Ludoznawcy o podróżach
W spotkaniu uczestniczyli etnografowie, etnolodzy i antropolodzy kulturowi. To różnorodne nazewnictwo jest odbiciem skomplikowanych kolei tej dziedziny wiedzy i jej perturbacji tożsamościowych. Do tego trzeba koniecznie dorzucić folklorystów, rekrutujących się głównie spośród filologów czy muzykologów. Wśród członków PTL są etnolodzy pracujący na uniwersytetach i w muzeach, ale także antropologizujący socjologowie, historycy, kulturoznawcy, tak więc coroczne spotkanie członków towarzystwa to barwny korowód postaci. Konferencja była międzynarodowa, a swoje referaty przedstawiali też goście z Czech, Ukrainy, Słowacji i Bułgarii.

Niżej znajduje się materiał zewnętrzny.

-- ==== Sys2Proof/Proofs/TrackBounds.lean ====
section
/-! SUPPORT. Trains, tracks and sample writes keep every bound (R3 to R27, R30 to R36, R76 to R88). -/

namespace Sys2Proof.Machine

variable {s u v : State}

/-! ### Trains -/

/-- The open train of a track replaced by one with a stack in its size, or by none. -/
theorem withOpen_onward (s : State) (t : Track) {o : Option Train}
    (h : Fits s → ∀ tr, o = some tr → tr.stack.length ≤ Config.stackSize) :
    Onward s { s with tas.opens := s.tas.opens.set t o } := by
  refine .still rfl fun hs => { hs with depth := fun k tr hk => ?_ }
  by_cases hkt : k = t
  · subst hkt
    exact h hs tr (by simpa using hk)
  · exact hs.depth k tr (by simpa [hkt] using hk)

theorem onOpen_onward (s : State) (t : Track) {f : Train → Train}
    (h : ∀ tr, s.tas.opens.get t = some tr → tr.stack.length ≤ Config.stackSize → (f tr).stack.length ≤ Config.stackSize) :
    Onward s (s.onOpen t f) := by
  refine withOpen_onward s t fun hs tr htr => ?_
  obtain ⟨tr', ho, rfl⟩ := Option.map_eq_some_iff.1 htr
  exact h tr' ho (hs.depth t tr' ho)

/-- A change of the open train that leaves its stack alone. -/
theorem onOpen_same_stack (s : State) (t : Track) {f : Train → Train} (h : ∀ tr, (f tr).stack = tr.stack) :
    Onward s (s.onOpen t f) :=
  onOpen_onward s t fun tr _ hle => by rw [h]; exact hle

theorem pushAxle_onward {t : Track} {tr : Train} (ho : s.tas.opens.get t = some tr) (hd : tr.stack.length < Config.stackSize)
    (c : Crossing) (speed : Nat × ValueClass) {k : Nat} (hk : k < Config.axlePoolSize) :
    Onward s (s.pushAxle t tr c speed k) := by
  have hp (a : AxleEntry) : StoreWork s (State.cleanEntry { s with trs.axles := put s.trs.axles k a } .axle k) :=
    { StoreWork.refl s with only := by constructor <;> rfl, axles := fun h => poolFits_put h hk a }
  refine .trans (.trans (hp _).onward (onOpen_onward _ t fun tr' ho' _ => ?_)) (requestJob_onward _ _ _ _ _ _ _)
  obtain rfl : tr = tr' := Option.some.inj (ho.symm.trans ho')
  rw [List.length_append]
  exact hd

theorem forward_onward {t : Track} {tr : Train} (ho : s.tas.opens.get t = some tr) (c : Crossing) (speed : Nat × ValueClass) :
    Onward s (s.forward t tr c speed) := by
  have hr := makeRoom_store s axleRoom
  simp only [State.forward]
  repeat' split
  · exact onOpen_same_stack s t fun _ => rfl
  · exact onOpen_same_stack s t fun _ => rfl
  · exact hr.onward.trans (onOpen_same_stack _ t fun _ => rfl)
  · next hd _ k hk =>
    exact hr.onward.trans (pushAxle_onward (by rw [hr.only.tas]; exact ho) (Nat.lt_of_not_le hd) c speed (lowestFree_lt hk))

theorem unwind_onward (s : State) (t : Track) (top : StackItem) : Onward s (s.unwind t top) := by
  have ho (w : State) : Onward w (w.onOpen t fun tr => { tr with stack := tr.stack.dropLast }) :=
    onOpen_onward w t fun tr _ hle => by rw [List.length_dropLast]; exact Nat.le_trans (Nat.sub_le _ _) hle
  refine .trans ((unwindJob_onward s top.entry).trans (ho _)) ?_
  exact .still rfl fun hs => { hs with axles := poolFits_filter hs.axles _ }

theorem reverse_onward (s : State) (t : Track) (tr : Train) : Onward s (s.reverse t tr) := by
  have hu : Onward s (s.onOpen t fun tr => { tr with unwinds := bump tr.unwinds }) := onOpen_same_stack s t fun _ => rfl
  simp only [State.reverse]
  refine hu.trans ?_
  repeat' split
  · exact onOpen_same_stack _ t fun _ => rfl
  · exact unwind_onward _ t _
  · exact onOpen_same_stack _ t fun _ => rfl

theorem handCrossing_onward (s : State) (t : Track) (c : Crossing) (speed : Nat × ValueClass) :
    Onward s (s.handCrossing t c speed) := by
  simp only [State.handCrossing]
  repeat' split
  · next tr ho _ => exact forward_onward ho c speed
  · exact reverse_onward s t _
  · exact .refl s

theorem openTrain_onward (s : State) (t : Track) (c : Crossing) (speed : Nat × ValueClass) :
    Onward s (s.openTrain t c speed) := by
  have hn (n : Nat) : Onward s (State.retireAlarms { s with tas.lastTrain := n } n) := by
    refine .trans ?_ (retireAlarms_store _ n).onward
    exact .still rfl fun hs => { hs with }
  rw [openTrain_eq]
  refine .trans (.trans (hn _) (withOpen_onward _ t fun _ tr htr => ?_)) (handCrossing_onward _ t c speed)
  cases htr
  exact Nat.zero_le _

theorem joinClosing_onward (s : State) (c : ClosingTrain) : Onward s (s.joinClosing c) := by
  simp only [State.joinClosing]
  split
  · next hlt =>
    refine .still rfl fun hs => { hs with closing := ?_ }
    rw [List.length_append, List.length_singleton]
    exact hlt
  · split
    · next head rest heq =>
      have hc := cancelJobs_onward s head.train.number
      refine ⟨hc.count, fun hs => { hc.fits hs with closing := ?_ }⟩
      have := hs.closing
      rw [heq] at this
      rw [List.length_append]
      exact this
    · exact .still rfl fun hs => { hs with closing := Nat.le_add_left 1 3 }

theorem closeRequest_onward (s : State) (t : Track) (reason : CloseReason) : Onward s (s.closeRequest t reason) := by
  have hl : Onward s { s with tas.opens := s.tas.opens.set t none } := withOpen_onward s t fun _ => nofun
  simp only [State.closeRequest, State.closeTrain]
  repeat' split
  · exact hl.trans (.still rfl fun hs => { hs with })
  · exact hl.trans (joinClosing_onward _ _)
  · exact .refl s

theorem powerFlags_onward (s : State) : Onward s s.powerFlags := by
  have h (w : State) (t : Track) : Onward w (w.onOpen t fun tr => { tr with power := true }) :=
    onOpen_same_stack w t fun _ => rfl
  exact (h s .one).trans (h _ .two)

/-! ### Timers and modes -/

theorem Onward.onTrack (h : Onward s u) {t : Track} {f : Sequencer → Sequencer} : Onward s (u.onTrack t f) :=
  h.trans (.still rfl fun hs => { hs with })

theorem Onward.checkSetting (h : Onward s u) {item : Nat} : Onward s (u.checkSetting item) :=
  h.trans (checkSetting_store u item).onward

theorem abandonRefresh_onward (s : State) (t : Track) : Onward s (s.abandonRefresh t) := .still rfl fun hs => { hs with }

theorem advance_onward (s : State) (now : Nat) : Onward s (s.advance now) :=
  ⟨Nat.le_max_left _ _, fun hs => { hs with count := Nat.max_le.2 ⟨hs.count, Nat.min_le_right _ _⟩ }⟩

theorem atTrack_onward (s : State) (t : Track) (now : Nat) : Onward s (s.atTrack t now) := (advance_onward s now).checkSetting

/-- Each timer of a track starts so: its setting is read, and the track is changed. -/
theorem timer_onward (s : State) {item : Nat} {t : Track} {f : Sequencer → Sequencer} :
    Onward s ((s.checkSetting item).onTrack t f) := (Onward.refl s).checkSetting.onTrack

theorem startStuckIfOn_onward (s : State) (t : Track) (h : Head) : Onward s (s.startStuckIfOn t h) := by
  simp only [State.startStuckIfOn, State.startStuck]
  split
  · exact timer_onward s
  · exact .refl s

theorem startStuckBoth_onward (s : State) (t : Track) : Onward s ((s.startStuckIfOn t .a).startStuckIfOn t .b) :=
  (startStuckIfOn_onward s t .a).trans (startStuckIfOn_onward _ t .b)

theorem resumeStuck_onward (s : State) (t : Track) : Onward s (s.resumeStuck t) :=
  (Onward.refl s).checkSetting.trans (startStuckBoth_onward _ t)

theorem startTSettle_onward (s : State) (t : Track) : Onward s (s.startTSettle t) := by
  unfold State.startTSettle; exact timer_onward s
theorem startTEnd_onward (s : State) (t : Track) : Onward s (s.startTEnd t) := by
  unfold State.startTEnd; exact timer_onward s
theorem startTStand_onward (s : State) (t : Track) : Onward s (s.startTStand t) := by
  unfold State.startTStand; exact timer_onward s
theorem startTAbandon_onward (s : State) (t : Track) : Onward s (s.startTAbandon t) := by
  unfold State.startTAbandon; exact timer_onward s
theorem startTDormant_onward (s : State) (t : Track) : Onward s (s.startTDormant t) := by
  unfold State.startTDormant; exact timer_onward s
theorem startTRetare_onward (s : State) (t : Track) : Onward s (s.startTRetare t) := by
  unfold State.startTRetare; exact timer_onward s

theorem enterArmed_onward (s : State) (t : Track) : Onward s (s.enterArmed t) := by
  simp only [State.enterArmed]
  exact ((Onward.refl s).onTrack.trans (startTDormant_onward _ t)).trans (startTRetare_onward _ t)

theorem enterArming_onward (s : State) (t : Track) : Onward s (s.enterArming t) := by
  have hm {f : Sequencer → Sequencer} : Onward s (s.onTrack t f) := (Onward.refl s).onTrack
  simp only [State.enterArming]
  split
  · exact hm.trans (.still rfl fun hs => { hs with })
  · exact hm.trans (enterArmed_onward _ t)

theorem startTrainTimer_onward (s : State) (t : Track) : Onward s (s.startTrainTimer t) := by
  simp only [State.startTrainTimer]
  repeat' split
  · exact startTStand_onward s t
  · exact startTSettle_onward s t
  · exact startTEnd_onward s t

theorem closeToArming_onward (s : State) (t : Track) (reason : CloseReason) : Onward s (s.closeToArming t reason) :=
  (closeRequest_onward s t reason).trans (enterArming_onward _ t)

theorem enterFault_onward (s : State) (t : Track) (h : Head) : Onward s (s.enterFault t h) := by
  have hc := (closeRequest_onward s t .detectorFault).trans (abandonRefresh_onward _ t)
  simp only [State.enterFault]
  exact hc.onTrack.trans (enterAlarm_store _ _).onward

/-! ### Crossings and occupancy -/

theorem disposeCrossing_onward (s : State) (t : Track) (c : Crossing) (speed : Nat × ValueClass) :
    Onward s (s.disposeCrossing t c speed) := by
  have hopen := (abandonRefresh_onward s t).trans (openTrain_onward _ t c speed)
  have hhand := handCrossing_onward s t c speed
  simp only [State.disposeCrossing]
  repeat' split
  · exact (Onward.refl s).onTrack
  · exact hopen.onTrack.trans (startTrainTimer_onward _ t)
  · exact hopen.onTrack.trans (startTrainTimer_onward _ t)
  · exact hhand.trans (startTrainTimer_onward _ t)
  · exact hhand.onTrack.trans (startTrainTimer_onward _ t)
  · exact .refl s
  · exact .refl s

theorem recognise_onward (s : State) (t : Track) (first : Head) (time : Nat) : Onward s (s.recognise t first time) := by
  simp only [State.recognise]
  exact ((Onward.refl s).onTrack.trans (checkSettings_store _ _).onward).trans (disposeCrossing_onward _ t _ _)

theorem headCrossing_onward (s : State) (t : Track) (h : Head) : Onward s (s.headCrossing t h) := by
  simp only [State.headCrossing]
  repeat' split
  · exact (Onward.refl s).onTrack
  · exact (Onward.refl s).onTrack
  · exact recognise_onward s t _ _

theorem headOnActive_onward (s : State) (t : Track) (h : Head) : Onward s (s.headOnActive t h) := by
  have hs := startStuckIfOn_onward s t h
  simp only [State.headOnActive]
  split
  · exact (hs.trans (enterArming_onward _ t)).trans (headCrossing_onward _ t h)
  · exact hs.trans (headCrossing_onward _ t h)

theorem occupancyClears_onward (s : State) (t : Track) : Onward s (s.occupancyClears t) := by
  have hs := startStuckBoth_onward s t
  simp only [State.occupancyClears]
  split
  · exact hs.onTrack.trans (startTSettle_onward _ t)
  · exact hs.trans (startTSettle_onward _ t)
  · exact hs

theorem occupancyFills_onward (s : State) (t : Track) : Onward s (s.occupancyFills t) := by
  have hs : Onward s (s.onTrack t stopStuck) := (Onward.refl s).onTrack
  simp only [State.occupancyFills]
  split
  · exact hs.onTrack.trans (startTStand_onward _ t)
  · exact hs.onTrack
  · exact hs

/-! ### Samples -/

theorem completeRefresh_onward (s : State) (t : Track) : Onward s (s.completeRefresh t) := by
  simp only [State.completeRefresh]
  refine .trans (.trans (checkSetting_store s (itemFitted t)).onward ?_) (enterArmed_onward _ t)
  exact .still rfl fun hs => { hs with }

/-- A column written (R30, R35). -/
theorem writeColumn_onward (s : State) (column : Nat) (rows : List Nat) (value : Nat → Sample) :
    Onward s { s with cac.mem := Memory.writeColumn s.cac.mem column rows value } :=
  .still rfl fun hs => { hs with memory := Memory.wf_writeColumn _ _ _ _ hs.memory }

theorem refreshStep_onward (s : State) (t : Track) (value : Nat → Sample) : Onward s (s.refreshStep t value) := by
  simp only [State.refreshStep]
  repeat' split
  · exact (writeColumn_onward s _ _ value).trans (completeRefresh_onward _ t)
  · exact (writeColumn_onward s _ _ value).trans (.still rfl fun hs => { hs with })
  · exact .refl s
  · exact .refl s

theorem writeSample_onward (s : State) (samples : List Sample) : Onward s (s.writeSample samples) := by
  simp only [State.writeSample]
  refine .trans (.trans ((advance_onward s (250 * (s.cac.newest + 1))).trans ?_) (refreshStep_onward _ .one _))
    (refreshStep_onward _ .two _)
  exact .still rfl fun hs => { hs with
    memory := Memory.wf_writeColumn _ _ _ _ hs.memory
    queue := by rw [List.length_map]; exact hs.queue }

end Sys2Proof.Machine
end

Obrady dotyczyły podróży rozumianej na wszelkie możliwe sposoby, także metaforycznie i symbolicznie. Analizowano podróże w aspekcie historycznym, związane z odkrywaniem nieznanych krain. Np. Piotr Kowalski opowiadał o staropolskim doświadczeniu obcości w tekście Podróże i potwory, a Świat za morzem według 16 stulecia przedstawiał Słowak Igor Zmeták z Martina. Refleksji poddano doświadczenie zesłańca jako podróżującego (referat Marii Jakitowicz Czy zesłaniec podróżuje? Wokół dziennika podróży Jakuba Salingera z 1863 roku), które można zestawić w grupie referatów o podróżach wymuszonych, dotyczących współczesnych uchodźców (wystąpienia o Czeczenach w Polsce, Tybetańczykach w Indiach).
Referaty dotyczyły takich zagadnień, jak: turystyka katastroficzna, turyści w obozach dla uchodźców i na safari, współczesny turyzm, symbolika drogi, motywy podróżowania występujące w tekstach z tradycyjnego folkloru, pielgrzymki religijne i shoping-turnusy.
Konferencja towarzyszyła Zjazdowi PTL, w czasie którego odbyło się także 86. Walne Zgromadzenie Delegatów. PTL należy do najstarszych polskich towarzystw naukowych – zostało założone we Lwowie w 1895 r. Utworzone przez grupę uniwersyteckich naukowców jako Towarzystwo Ludoznawcze, rekrutowało swoich członków nie tylko spośród wykształconych etnologów (których w tamtych czasach nie było wielu), ale także wielu społeczników i regionalistów. Ten rys pozostał w PTL do dzisiaj. Dziewiętnastowieczny rodowód uzasadnia nieco archaiczną nazwę towarzystwa. W języku współczesnym ludoznawstwo to po prostu etnologia. Widać to zresztą w angielskiej nazwie towarzystwa – Polish Ethnological Society.